Please in conjunction with referring to Fig. 5, embodiment of the invention channel and listing update method comprise the steps:

Step 502 checks whether channel and listing satisfy the condition that is provided with of upgrading, and upgrading the condition that is provided with can be according to user's demand setting, and the renewal of identification vocabulary and matching list can be set to one day.If satisfy to upgrade condition execution instep 504 is set, otherwise returnsstep 502.

Step 504, the channel switch device is downloaded up-to-date channel and listing data, more new channel and listing from the EPG server.

The target of this renewal can be the EPG server, also can be local network or CD etc.

Please in conjunction with referring to Fig. 6, embodiment of the invention identification vocabulary and matching list update method comprise the steps:

Step 602 checks whether identification vocabulary and matching list satisfy the condition that is provided with of upgrading, and upgrading the condition that is provided with can be according to user's demand setting, and the renewal of identification vocabulary and matching list can be set to one minute.If satisfy to upgrade condition execution instep 604 is set, otherwise returnsstep 602.

Step 604 is upgraded local identification vocabulary and matching list according to channel and listing.

One of ordinary skill in the art will appreciate that all or part of step in the said method can be finished by the relevant hardware of program command, this program can be stored in the computer-readable recording medium, this storage medium as, RAM, ROM or CD etc.

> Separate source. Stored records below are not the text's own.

theorem execLaneMarginal_keeps {W} (hW : 100918800 &&& W = 100918800) {s0 s : State} {port lane} (hk : Keeps W s0 s) : KeepsX W s0 (execLaneMarginal port lane s) := KeepsX.next (State.laneMarginal_keeps (sub_trans hW rfl) hk)

theorem State.laneLost_keeps {W} (hW : 100918800 &&& W = 100918800) {s0 s : State} {p lane} (hk : Keeps W s0 s) : Keeps W s0 (State.laneLost s p lane) := by
  unfold State.laneLost
  repeat' first | with_reducible assumption | with_reducible (first | refine State.setPort_keeps (sub_trans hW rfl) ?_ | refine State.portRetrains_keeps (sub_trans hW rfl) ?_ | refine State.spareLane_keeps (sub_trans hW rfl) ?_) | ((with_reducible conv => arg 3; whnf); split)

theorem execLaneLost_keeps {W} (hW : 100918800 &&& W = 100918800) {s0 s : State} {port lane} (hk : Keeps W s0 s) : KeepsX W s0 (execLaneLost port lane s) := KeepsX.next (State.laneLost_keeps (sub_trans hW rfl) hk)

theorem State.resend_keeps {W} (hW : 100918800 &&& W = 100918800) {s0 s : State} {p seq} (hk : Keeps W s0 s) : Keeps W s0 (State.resend s p seq) := by
  unfold State.resend
  repeat' first | with_reducible assumption | with_reducible (first | refine State.setPort_keeps (sub_trans hW rfl) ?_ | refine State.portRetrains_keeps (sub_trans hW rfl) ?_) | ((with_reducible conv => arg 3; whnf); split)

theorem State.rxBad_keeps {W} (hW : 1024 &&& W = 1024) {s0 s : State} {p} (hk : Keeps W s0 s) : Keeps W s0 (State.rxBad s p) := by
  unfold State.rxBad
  repeat' first | with_reducible assumption | with_reducible refine State.setPort_keeps (sub_trans hW rfl) ?_ | ((with_reducible conv => arg 3; whnf); split)

theorem State.rxPayload_keeps {W} (hW : 100918800 &&& W = 100918800) {s0 s : State} {p v payload} (hk : Keeps W s0 s) : Keeps W s0 (State.rxPayload s p v payload) := by
  unfold State.rxPayload
  repeat' first | with_reducible assumption | intro _ | with_reducible (first | refine State.setPort_keeps (sub_trans hW rfl) ?_ | refine State.portEv_keeps (sub_trans hW rfl) ?_ | refine Keeps.foldl ?_ ?_) | ((with_reducible conv => arg 3; whnf); first | split)

theorem State.pumpAck_keeps {W} (hW : 1024 &&& W = 1024) {s0 s : State} {p} (hk : Keeps W s0 s) : Keeps W s0 (State.pumpAck s p) := by
  unfold State.pumpAck
  repeat' first | with_reducible assumption | with_reducible (first | refine State.pumpPort_keeps (sub_trans hW rfl) ?_ | refine State.setPort_keeps (sub_trans hW rfl) ?_) | ((with_reducible conv => arg 3; whnf); split)

theorem State.rxData_keeps {W} (hW : 100918800 &&& W = 100918800) {s0 s : State} {p f} (hk : Keeps W s0 s) : Keeps W s0 (State.rxData s p f) := by
  unfold State.rxData
  repeat' first | with_reducible assumption | with_reducible (first | refine State.setPort_keeps (sub_trans hW rfl) ?_ | refine State.rxBad_keeps (sub_trans hW rfl) ?_ | refine State.pumpPort_keeps (sub_trans hW rfl) ?_ | refine State.rxPayload_keeps (sub_trans hW rfl) ?_ | refine State.pumpAck_keeps (sub_trans hW rfl) ?_) | ((with_reducible conv => arg 3; whnf); split)

theorem State.rxBare_keeps {W} (hW : 1024 &&& W = 1024) {s0 s : State} {p f} (hk : Keeps W s0 s) : Keeps W s0 (State.rxBare s p f) := by
  unfold State.rxBare
  repeat' first | with_reducible assumption | with_reducible refine State.setPort_keeps (sub_trans hW rfl) ?_ | ((with_reducible conv => arg 3; whnf); split)

theorem State.rxFlit_keeps {W} (hW : 1024 &&& W = 1024) {s0 s : State} {p ftype f damaged} {take : State → State} (h : Keeps W s0 s) (hf : ∀ t, Keeps W s0 t → Keeps W s0 (take t)) :
    Keeps W s0 (s.rxFlit p ftype f damaged take) := by
  unfold State.rxFlit
  repeat' first | with_reducible assumption | with_reducible refine State.rxBad_keeps (sub_trans hW rfl) ?_ | with_reducible refine State.setPort_keeps (sub_trans hW rfl) ?_ | with_reducible apply hf | ((with_reducible conv => arg 3; whnf); split)

theorem execDataFlit_keeps {W} (hW : 100918800 &&& W = 100918800) {s0 s : State} {port bytes errs} (hk : Keeps W s0 s) : KeepsX W s0 (execDataFlit port bytes errs s) := by
  unfold execDataFlit
  repeat' first | with_reducible assumption | intro _ | with_reducible (first | refine KeepsX.next ?_ | refine State.rxFlit_keeps (sub_trans hW rfl) ?_ ?_ | refine State.rxData_keeps (sub_trans hW rfl) ?_) | ((with_reducible conv => arg 3; whnf); first | with_reducible assumption | split | refine Keeps.pair ‹_› ?_)

theorem execIdleFlit_keeps {W} (hW : 1024 &&& W = 1024) {s0 s : State} {port bytes errs} (hk : Keeps W s0 s) : KeepsX W s0 (execIdleFlit port bytes errs s) := by
  unfold execIdleFlit
  repeat' first | with_reducible assumption | intro _ | with_reducible (first | refine KeepsX.next ?_ | refine State.rxFlit_keeps (sub_trans hW rfl) ?_ ?_ | refine State.rxBare_keeps (sub_trans hW rfl) ?_ | refine State.pumpPort_keeps (sub_trans hW rfl) ?_) | ((with_reducible conv => arg 3; whnf); first | with_reducible assumption | split | refine Keeps.pair ‹_› ?_)

theorem execNakFlit_keeps {W} (hW : 100918800 &&& W = 100918800) {s0 s : State} {port bytes errs} (hk : Keeps W s0 s) : KeepsX W s0 (execNakFlit port bytes errs s) := by
  unfold execNakFlit
  repeat' first | with_reducible assumption | intro _ | with_reducible (first | refine KeepsX.next ?_ | refine State.rxFlit_keeps (sub_trans hW rfl) ?_ ?_ | refine State.rxBare_keeps (sub_trans hW rfl) ?_ | refine State.resend_keeps (sub_trans hW rfl) ?_ | refine State.pumpPort_keeps (sub_trans hW rfl) ?_) | ((with_reducible conv => arg 3; whnf); first | with_reducible assumption | split | refine Keeps.pair ‹_› ?_)

theorem State.replayTimeout_keeps {W} (hW : 100918800 &&& W = 100918800) {s0 s : State} {e} (hk : Keeps W s0 s) : Keeps W s0 (State.replayTimeout s e) := by
  unfold State.replayTimeout
  repeat' first | with_reducible assumption | with_reducible (first | refine State.setPort_keeps (sub_trans hW rfl) ?_ | refine State.resend_keeps (sub_trans hW rfl) ?_) | ((with_reducible conv => arg 3; whnf); split)

theorem execReplayTimeout_keeps {W} (hW : 100918800 &&& W = 100918800) {s0 s : State} {port} (hk : Keeps W s0 s) : KeepsX W s0 (execReplayTimeout port s) := by
  unfold execReplayTimeout
  repeat' first | with_reducible assumption | intro _ | with_reducible (first | refine KeepsX.next ?_ | refine State.replayTimeout_keeps (sub_trans hW rfl) ?_) | ((with_reducible conv => arg 3; whnf); first | with_reducible assumption | split | refine Keeps.pair ‹_› ?_ | refine KeepsO.get ‹_› ?_ | refine KeepsE.get ‹_› ?_ | refine KeepsX.get ‹_› ?_) | dsimp only

theorem State.retrained_keeps {W} (hW : 121630704 &&& W = 121630704) {s0 s : State} {p x} (hk : Keeps W s0 s) : Keeps W s0 (State.retrained s p x) := by
  unfold State.retrained
  repeat' first | with_reducible assumption | with_reducible (first | refine State.setPort_keeps (sub_trans hW rfl) ?_ | refine State.portDown_keeps (sub_trans hW rfl) ?_ | refine State.portSelf_keeps (sub_trans hW rfl) ?_ | refine State.pend_keeps (sub_trans hW rfl) ?_ | refine State.spareLane_keeps (sub_trans hW rfl) ?_ | refine State.narrowed_keeps (sub_trans hW rfl) ?_ | refine State.pumpPort_keeps (sub_trans hW rfl) ?_) | ((with_reducible conv => arg 3; whnf); split)

theorem execPortRetrained_keeps {W} (hW : 121630704 &&& W = 121630704) {s0 s : State} {port x} (hk : Keeps W s0 s) : KeepsX W s0 (execPortRetrained port x s) := KeepsX.next (State.retrained_keeps (sub_trans hW rfl) hk)

theorem execPortHoldExpiry_keeps {W} (hW : 121630704 &&& W = 121630704) {s0 s : State} {port} (hk : Keeps W s0 s) : KeepsX W s0 (execPortHoldExpiry port s) := by
  unfold execPortHoldExpiry
  repeat' first | with_reducible assumption | with_reducible (first | refine KeepsX.next ?_ | refine State.portDown_keeps (sub_trans hW rfl) ?_) | ((with_reducible conv => arg 3; whnf); split)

The embodiment of the invention receives the user's voice input signal by controller, identify title to be matched by the channel switch device according to the voice input signal of described input, mate the channel that draws the needs switching according to described title to be matched and matching list, and switch to the described channel that need to switch, avoided the complicated and high problem of cost at the enterprising lang sound of controller identifying operation, make the user operate very convenient, and make full use of the performance of channel switch device, saved the cost of control.Identify title to be matched by the channel switch device, special speech recognition server need be set in network, prevent that the response time is long, avoided because the problem that transmitted data on network is lost, and saved the cost of building network.The embodiment of the invention is by intercepting actual speech section, and the accuracy rate of speech recognition is improved, and has removed the interference of noise.During by quiet control unit control phonetic entry, set-top box is quiet, prevent the sound of televising interference to user speech.From EPG server more new channel and listing automatically, identification vocabulary and matching list have avoided that the user is manual affected to bring unhandy drawback by update module.

In sum, more than be preferred embodiment of the present invention only, be not to be used to limit protection scope of the present invention.Within the spirit and principles in the present invention all, any modification of being done, be equal to replacement, improvement etc., all should be included within protection scope of the present invention.